Modification of economic activities and organization

Every development intervention aims at change, be it the integration of a traditional economy to the market, the facilitation of women access to education or the building of a trunk road. So it could seem quite obvious that development interventions can lead to modifications of economic activities and organization. But the problem is that some unexpected effects can occur on the fringe of the development project. A development intervention can affect the economic life of indigenous peoples in various ways, directly or indirectly, through the expropriation or relocation, leading for example to the loss or the diminution of lands suitable for cultivation (compensated or not), by affecting the natural resources essential to their survival (fishing, hunting, etc.), and also through the employment of members of the community in the project (thus diverting them from their traditional activities).

If it is not possible to maintain it anymore, the loss of a common traditional activity can harm the cohesion of the group. The mode of production essentially based on a subsistence economy being one of the characteristic of the identity of the indigenous group, every hitch to this activity hurts their identity, and is a further step towards the dislocation of the relations within the group. This is the case, for example, if the community is divided between those who accept to work in the development project and those who refuse, judging this activity not conformable to their customs and values, and then denying the belonging to the group to those having moved away from their traditional way of living. The introduction of cash economy can be disturbing as well.

Questioning of the authority

We think that development interventions can constitute a threat to the authority and to the decision-making system of the group in two ways. Firstly, the indigenous authority can be deligitimated if it gives the impression that it does not face the problems or the threat of external incursion. Secondly, if the position taken by the authority is not accepted by all, this can lead to the questioning of its legitimacy. When opinions diverge on issues related to identity, the stake appears as more serious than in other situations. And values such as respect of the elders can be affected if they do not have an unanimous opinion on the situation or if their opinion diverges from those of young people. Additionally, hostility can also be felt against the political authority of the state if it is considered as willing to harm the indigenous population, or at least, as doing nothing to protect it.

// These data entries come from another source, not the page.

-- ==== Sys2Proof/Machine/Beam.lean ====
section
/-! DEFINITION. The BEAM Clauses (07 R200 to R232). -/

namespace Sys2Proof.Machine

/-! ### BEAM_DEFINE (07 R200, R206, R213, R218, R225, R228) -/

/-- Emitted records per second of a product. -/
def beamRate (s : State) (p : FzProd) : Rat := (p.emit.countP id : Nat) * slotRate s / (p.tr : Nat)

/-- The demand of a Frieze product over N inputs (01 R21). -/
def beamDemand (s : State) (p : FzProd) (n : Nat) (route : U32) : Demand :=
  { Demand.zero with
    frieze := (p.beams * n * p.chCount : Nat) * slotRate s,
    delay := p.beams * n, beams := p.beams,
    bytes := beamRate s p * (beamLen p : Nat), route := route, records := beamRate s p,
    uses := [(fzInputs s p, p.chBase, p.chCount)] }

/-- Some beam of the product belongs to another product (07 R200). -/
def beamsTaken (s : State) (p : FzProd) : Bool :=
  s.frieze.prods.any fun x => p.beamBase < x.beamBase + x.beams && x.beamBase < p.beamBase + p.beams

/-- The beams of a product belong to a world (16 R454). -/
def beamsOf (s : State) (w : World) (p : FzProd) : Bool :=
  (span p.beamBase (p.beamBase + p.beams)).all fun b => vget s.world.beams b .secure == w

/-- The pairs of inputs and slots of a Frieze product. -/
def fzPairs (s : State) (p : FzProd) : List (Nat × Nat) :=
  (span p.chBase (p.chBase + p.chCount)).flatMap fun slot => (fzInputs s p).map fun i => (i, slot)

/-- The EMIT mask of B beams from its 32 bytes, beam b at bit b. -/
def emitMask (beams : Nat) (mask : Nat) : List Bool := (List.range beams).map fun b => bitOf mask b

/-- The parameters of a definition in range (07 R200, R222, R223, R225): role, format, order; beams; record length;
integration; shifts. -/
def beamParams (p : FzProd) (flags n sh shP : Nat) : Except Reply Unit := do
  refuseIf (n % 16 != 0 || n < 16 || n > 8192) stBadParam 10
  refuseIf (flags ≥ 32 || (p.format == 3) != (p.role == 1 || p.role == 2)) stBadParam 11
  refuseIf (p.chBase ≥ 1024) stBadParam 12
  refuseIf (p.chCount == 0 || p.chBase + p.chCount > 1024) stBadParam 14
  refuseIf (p.beams == 0 || p.beams > 256) stBadParam 16
  refuseIf (p.beamBase + p.beams > 256) stBadParam 18
  refuseIf (p.log2T > 16) stBadParam 19
  refuseIf (p.format == 2 && p.log2Np > p.log2T) stBadParam 20
  refuseIf (sh > 39) stBadParam 21
  refuseIf (shP > 63) stBadParam 22

/-- The bank that a product which has not started loads: the active one. -/
def activeBank (s : State) : Bool := s.frieze.bankB && !s.frieze.single

/-- BEAM_DEFINE. `p0` carries the fields of the Clause. -/
def beamDefine (s : State) (f : Fn) (p0 : FzProd) (handle flags sh shP : Nat) (route : U32) (buf : HBuf) (data : HRead) :
    Result := do
  let w := worldOf f
  admitGate s
  refuseIf (!domainUp s 5) stBusy 8
  refuseIf (!pidFree s p0.pid) stBadParam 8
  let m ← namedMap s handle 10
  let n := m.entries.length
  beamParams p0 flags n sh shP
  refuseIf (beamsTaken s p0) stBadParam 18
  routeParams s f route (beamLen p0) 24
  refuseIf (p0.format == 3 && !routeHasEgress route) stBadParam 24
  let ss := pairStreams s (fzPairs s p0)
  refuseIf (ss.any Option.isNone) stBadParam 12
  let need := 32 + 8 * p0.beams * n + 4 * p0.chCount * n
  if buf.len.toNat != need then badLength need buf.len.toNat
  else
    let bs ← readBuf buf data
    refuseIf (m.world != w) stWorldDenied 10
    streamWorld ss w 12
    refuseIf (!beamsOf s w p0) stWorldDenied 18
    routeWorld s w route 24
    let p1 := { p0 with emit := emitMask p0.beams (field bs 0 32) }
    let prod := newProduct p1.pid .beam w f route (beamDemand s p1 n route) (beamLen p1)
    ratesFirst s (s.setProduct p1.pid prod) w
    let r ← place s w (.gain p0.pid) (4 * n * p0.chCount)
    let start := roundUp (s.counterIn 50000) (max p0.tr 256)
    let p := { p1 with ownArea := r.2, area := r.2,
                       pages := freePages s (p0.beams * n / 16), start := start, nextRec := start / p0.tr }
    let s1 := r.1.setProduct p.pid prod
    let s2 := { s1 with frieze := { s1.frieze with prods := s1.frieze.prods ++ [p] } }
    admission s s2 w
    let s3 := putEntries s2 (activeBank s2) (beamEntries p n 0 (words8 (bs.drop 32) (p.beams * n)))
    let s4 := s3.store p.area ((bs.drop (32 + 8 * p.beams * n)).take (4 * n * p.chCount))
    deferred s4 1 start

/-- The fields of BEAM_DEFINE as a product. -/
def beamFields (pid handle flags chBase chCount beams beamBase log2T log2Np sh shP : Nat) : FzProd :=
  let format := bits flags 2 2
  { pid := pid, map := handle, chBase := chBase, chCount := chCount, beams := beams, beamBase := beamBase, format := format,
    log2T := log2T, log2Np := log2Np, tf := bitOf flags 4, shifts := List.replicate beams (if format = 2 then shP else sh),
    newShifts := [], emit := [], role := bits flags 0 2, ownArea := 0, area := 0, gainChange := none, gains := [],
    gainEdges := [], pages := [], loaded := false, start := 0, stop := none, badDelays := [], imp := none,
    asm := List.replicate beams [], nextRec := 0, nextBeam := 0 }

def execBeamDefine (src : Src) (pid : U16) (handle flags : U8) (chBase chCount beams : U16)
    (beamBase log2T log2Np sh shP : U8) (route : U32) (buf : HBuf) (data : HRead) (s : State) :
    Host.Outcome State Fault Refusal :=
  runClause (.beamDefine src pid handle flags chBase chCount beams beamBase log2T log2Np sh shP route buf data) s fun s =>
    beamDefine s src.fn
      (beamFields pid.toNat handle.toNat flags.toNat chBase.toNat chCount.toNat beams.toNat beamBase.toNat log2T.toNat
        log2Np.toNat sh.toNat shP.toNat)
      handle.toNat flags.toNat sh.toNat shP.toNat route buf data

/-! ### Lifecycle (07 R228, R232) -/

/-- The Frieze product a Clause names, of whichever world. -/
def findBeam (s : State) (pid : Nat) : Except Reply (Product × FzProd) := do
  let p ← findProduct s pid [.beam] 8
  let x ← orRefuse (s.fzProd pid) stBadParam 8
  return (p, x)

/-- The Frieze product a Clause names, of the Clause's world. -/
def namedBeam (s : State) (f : Fn) (pid : Nat) : Except Reply (Product × FzProd) := do
  let x ← findBeam s pid
  ownWorld x.1 f 8
  return x

/-- A chain that is defined takes a beam of the product (08 R234). -/
def beamChained (s : State) (p : FzProd) : Bool :=
  s.chisel.chains.toList.any fun c => c.state != .undefined && p.beamBase ≤ c.beam && c.beam < p.beamBase + p.beams

/-- The next record boundary of a product. -/
def nextRecordBoundary (s : State) (p : FzProd) : Nat := roundUp (max s.intake.front p.start) p.tr

/-- A product stops at its next record boundary; gives the boundary. -/
def stopBeam (s : State) (p : FzProd) (releasing : Bool) : State × Nat :=
  let b := nextRecordBoundary s p
  (friezeStops (s.setFzProd { p with stop := some (b, releasing) }) p.pid, b)

/-- BEAM_RELEASE: BUSY while a chain takes one of its beams; a suspended product goes at once (log 35). -/
def beamRelease (s : State) (f : Fn) (pid : Nat) : Result := do
  let x ← namedBeam s f pid
  refuseIf (beamChained s x.2 || x.2.stop.isSome) stBusy 8
  if x.1.suspended then deferred (dropFrieze s pid) 1 s.intake.front
  else
    let r := stopBeam s x.2 true
    deferred r.1 1 r.2

def execBeamRelease (src : Src) (pid : U16) (s : State) : Host.Outcome State Fault Refusal :=
  runClause (.beamRelease src pid) s fun s => beamRelease s src.fn pid.toNat

/-- BEAM_SUSPEND. -/
def beamSuspend (s : State) (f : Fn) (pid : Nat) : Result := do
  let x ← namedBeam s f pid
  refuseIf (x.2.stop.isSome || x.1.suspended) stBusy 8
  let r := stopBeam s x.2 false
  deferred r.1 1 r.2

def execBeamSuspend (src : Src) (pid : U16) (s : State) : Host.Outcome State Fault Refusal :=
  runClause (.beamSuspend src pid) s fun s => beamSuspend s src.fn pid.toNat

/-- BEAM_RESUME, an admitting Clause. -/
def beamResume (s : State) (f : Fn) (pid : Nat) : Result := do
  admitGate s
  let x ← findBeam s pid
  refuseIf (!x.1.suspended) stBadParam 8
  let ss := pairStreams s (fzPairs s x.2)
  refuseIf (ss.any Option.isNone) stBadParam 8
  ownWorld x.1 f 8
  streamWorld ss (worldOf f) 8
  let b := roundUp s.intake.front x.2.tr
  let p := { x.2 with start := b, stop := none, nextRec := b / x.2.tr, nextBeam := 0 }
  let s1 := (s.setFzProd p).setProduct pid { x.1 with suspended := false }
  admission s s1 (worldOf f)
  deferred s1 1 b

/-! ### Delays (07 R208 to R211) -/

/-- A product has taken its first row. -/
def beamStarted (s : State) (p : FzProd) : Bool := decide (p.start < s.intake.front)

/-- BEAM_DELAY_LOAD (07 R208). The one bank of single-bank mode is active, so a product that runs cannot load it. The Clause waits
until every entry is written (11 R351). -/
def delayLoad (s : State) (f : Fn) (pid first count : Nat) (buf : HBuf) (data : HRead) : Result := do
  let x ← namedBeam s f pid
  let p := x.2
  let n := (fzInputs s p).length
  refuseIf (s.frieze.single && beamStarted s p && !x.1.suspended) stBadParam 8
  refuseIf (first ≥ p.beams) stBadParam 10
  refuseIf (count == 0 || first + count > p.beams) stBadParam 12
  refuseIf s.frieze.switch.isSome stBusy 8
  let need := 8 * count * n
  if buf.len.toNat != need then badLength need buf.len.toNat
  else
    let bs ← readBuf buf data
    let es := beamEntries p n first (words8 bs (count * n))
    if s.frieze.single || !beamStarted s p then waits (putEntries s (activeBank s) es) [pid]
    else waits (putEntries (s.setFzProd { p with loaded := true }) (!s.frieze.bankB) es) [pid]

def execBeamDelayLoad (src : Src) (pid first count : U16) (buf : HBuf) (data : HRead) (s : State) :
    Host.Outcome State Fault Refusal :=
  runClause (.beamDelayLoad src pid first count buf data) s fun s => delayLoad s src.fn pid.toNat first.toNat count.toNat buf data

/-- A Frieze product that runs has had no entries loaded into the inactive bank since the last switch (07 R209). -/
def unloaded (s : State) : Bool :=
  s.frieze.prods.any fun p => !p.loaded && (s.product p.pid).any fun x => !x.suspended

/-- BEAM_DELAY_SWITCH (07 R209). The switch comes no earlier than the next row to be released. -/
def delaySwitch (s : State) (time tRef : U96) : Result := do
  refuseIf s.frieze.single stBadParam 8
  refuseIf (!timeOk time) stBadParam 8
  refuseIf (!timeOk tRef) stBadParam 20
  refuseIf (!s.intake.epochSet || timeOf time < s.now + 50 * micros) stBadParam 8
  refuseIf (unloaded s) stBadParam 8
  refuseIf s.frieze.switch.isSome stBusy 8
  let t := max (s.counterAt (timeOf time)) s.intake.front
  let w : BankSwitch := { time := timeOf time, tRef := timeOf tRef, counter := t }
  deferred { s with frieze := { s.frieze with switch := some w, switchCtr := BitVec.ofNat 64 t } } 1 t

def execBeamDelaySwitch (src : Src) (time tRef : U96) (s : State) : Host.Outcome State Fault Refusal :=
  runClause (.beamDelaySwitch src time tRef) s fun s => delaySwitch s time tRef

/-- BEAM_DELAY_SWAP (07 R210): a swap that finds a copy in progress waits for its end. -/
def delaySwap (s : State) (src : Src) (pid beam : Nat) (buf : HBuf) (data : HRead) : Result := do
  let x ← namedBeam s src.fn pid
  refuseIf (!s.frieze.single) stBadParam 8
  refuseIf (beam ≥ x.2.beams) stBadParam 10
  let n := (fzInputs s x.2).length
  if buf.len.toNat != 8 * n then badLength (8 * n) buf.len.toNat
  else
    let bs ← readBuf buf data
    let y : DelaySwap := { pid := pid, beam := beam, entries := (words8 bs n).map (BitVec.ofNat 64), row := 0, src := src }
    if s.frieze.swap.isNone then deferred (startSwap s y) 1 s.intake.front
    else waits { s with frieze := { s.frieze with swaps := s.frieze.swaps ++ [y] } } [pid, beam]

def execBeamDelaySwap (src : Src) (pid beam : U16) (buf : HBuf) (data : HRead) (s : State) :
    Host.Outcome State Fault Refusal :=
  runClause (.beamDelaySwap src pid beam buf data) s fun s => delaySwap s src pid.toNat beam.toNat buf data

/-- BEAM_DELAY_MODE (07 R211): BUSY while any Frieze product is defined; the store is cleared. -/
def delayMode (s : State) (mode : Nat) : Result := do
  refuseIf (mode > 1) stBadParam 8
  refuseIf (!s.frieze.prods.isEmpty) stBusy 8
  done { s with frieze := { s.frieze with single := mode == 1, bankB := false, switch := none, entriesA := [], entriesB := [],
                                          tRefA := 0, tRefB := 0, expiryTold := false } }

def execBeamDelayMode (src : Src) (mode : U8) (s : State) : Host.Outcome State Fault Refusal :=
  runClause (.beamDelayMode src mode) s fun s => delayMode s mode.toNat

/-! ### Gains, scale, route, imports (07 R214, R219, R220, R222) -/

/-- In a protected pair the contents of an area go to the same address of the standby (07 R214). -/
def copyArea (s : State) (area len : Nat) : State :=
  if reserving s then (sendMsg s 4 (leBytes 8 area ++ memGetBytes s.hbm.mem area len)).1 else s

/-- BEAM_SET_GAINS (07 R214). Gains already read ahead for granules from the boundary on are read again from the new area. -/
def beamSetGains (s : State) (src : Src) (pid which area boundary : Nat) : Result := do
  let x ← namedBeam s src.fn pid
  let p := x.2
  let len := 4 * (fzInputs s p).length * p.chCount
  refuseIf (which > 1) stBadParam 10
  let first := roundUp (s.counterIn 20000) 256
  refuseIf (boundary != 0 && (boundary % 256 != 0 || boundary < first)) stBadParam 24
  if which = 1 then
    refuseIf (!inWorld s (worldOf src.fn) area len) stWorldDenied 16
    tileCheck s area len 16
  refuseIf (p.gainChange.isSome || (which == 0 && p.area == p.ownArea)) stBusy 8
  let b := if boundary = 0 then first else boundary
  let dst := if which = 0 then p.ownArea else area
  let c : GainChange := { area := dst, boundary := b, src := src }
  let s1 := s.setFzProd { p with gainChange := some c, gainEdges := p.gainEdges ++ [b],
                                 gains := p.gains.filter fun g => g.1 < b / 256 }
  let s2 := if which = 0 then s1
    else addAlloc s1 { kind := .namedGain pid, base := area, size := len, world := worldOf src.fn }
  .ok (copyArea s2 dst len, { Reply.mk' stDeferred 1 b 0 0 with followDue := true })

def execBeamSetGains (src : Src) (pid : U16) (which : U8) (area boundary : U64) (s : State) :
    Host.Outcome State Fault Refusal :=
  runClause (.beamSetGains src pid which area boundary) s fun s => beamSetGains s src pid.toNat which.toNat area.toNat boundary.toNat

/-- BEAM_SET_SCALE: the shifts of a run of beams, from their next record boundary (07 R222, R223, R232). -/
def beamSetScale (s : State) (f : Fn) (pid first count sh shP : Nat) : Result := do
  let x ← namedBeam s f pid
  let p := x.2
  refuseIf (first ≥ p.beams) stBadParam 10
  refuseIf (count == 0 || first + count > p.beams) stBadParam 12
  refuseIf (sh > 39) stBadParam 14
  refuseIf (shP > 63) stBadParam 15
  let b := nextRecordBoundary s p
  let new := (span first (first + count)).map fun k => (k, b, if p.format = 2 then shP else sh)
  deferred (s.setFzProd { p with newShifts := p.newShifts ++ new }) 1 b

def execBeamSetScale (src : Src) (pid first count : U16) (sh shP : U8) (s : State) : Host.Outcome State Fault Refusal :=
  runClause (.beamSetScale src pid first count sh shP) s fun s => beamSetScale s src.fn pid.toNat first.toNat count.toNat sh.toNat shP.toNat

Renunciation of manners and customs

This point stems in part from the previous ones. The development intervention can indeed disrupt the system of values and hurt the customs and beliefs by having repercussions on the traditional way of life. We should also evoke the spiritual aspect that can be related to a specific territory modified by development projects, when indigenous peoples are dismissed from ancestral territories that are not exploited in a utilitarian way but that have a strong importance for the spiritual life.

Thus, it appears that a power of destabilization can operate through development interventions, which can particularly affect indigenous peoples. The asymmetry of power in the process of decision making between the “interveners” and the indigenous peoples can result in the implementation of projects that affect these populations in an unfortunate way. We think that this asymmetry of power is strongly related to the issue of information sharing and diffusion, as indigenous peoples are often let apart in the decision making process and are not given the information that could enable them to control what is done in their territory and to make their rights fully respected, and that their interests, their will, their needs and their values are simply not sufficiently taken into consideration.

World Bank development projects and their impact on indigenous peoples

The World Bank is the biggest multilateral donor. It is important in terms of funds disbursed, staff and experts but also by its influence on the development policies’ elaboration. During the last ten years, it financed more than 3000 projects in more than a hundred countries on a variety of domains. Its Inspection Panel (hereafter IP or Panel) was established in 1993, mainly to respond to growing criticisms against the Bank. Its purpose is to provide “people directly and adversely affected by a Bank-financed project with an independent forum through which they can request the Bank to act in accordance with its own policies and procedures” (World Bank, 1994).

Since its creation, the Panel received 42 complaints. Nearly half of them concern indigenous peoples (in other words, complainants claimed that the procedure related to indigenous peoples has been violated, meaning that indigenous populations have been harmed by the project).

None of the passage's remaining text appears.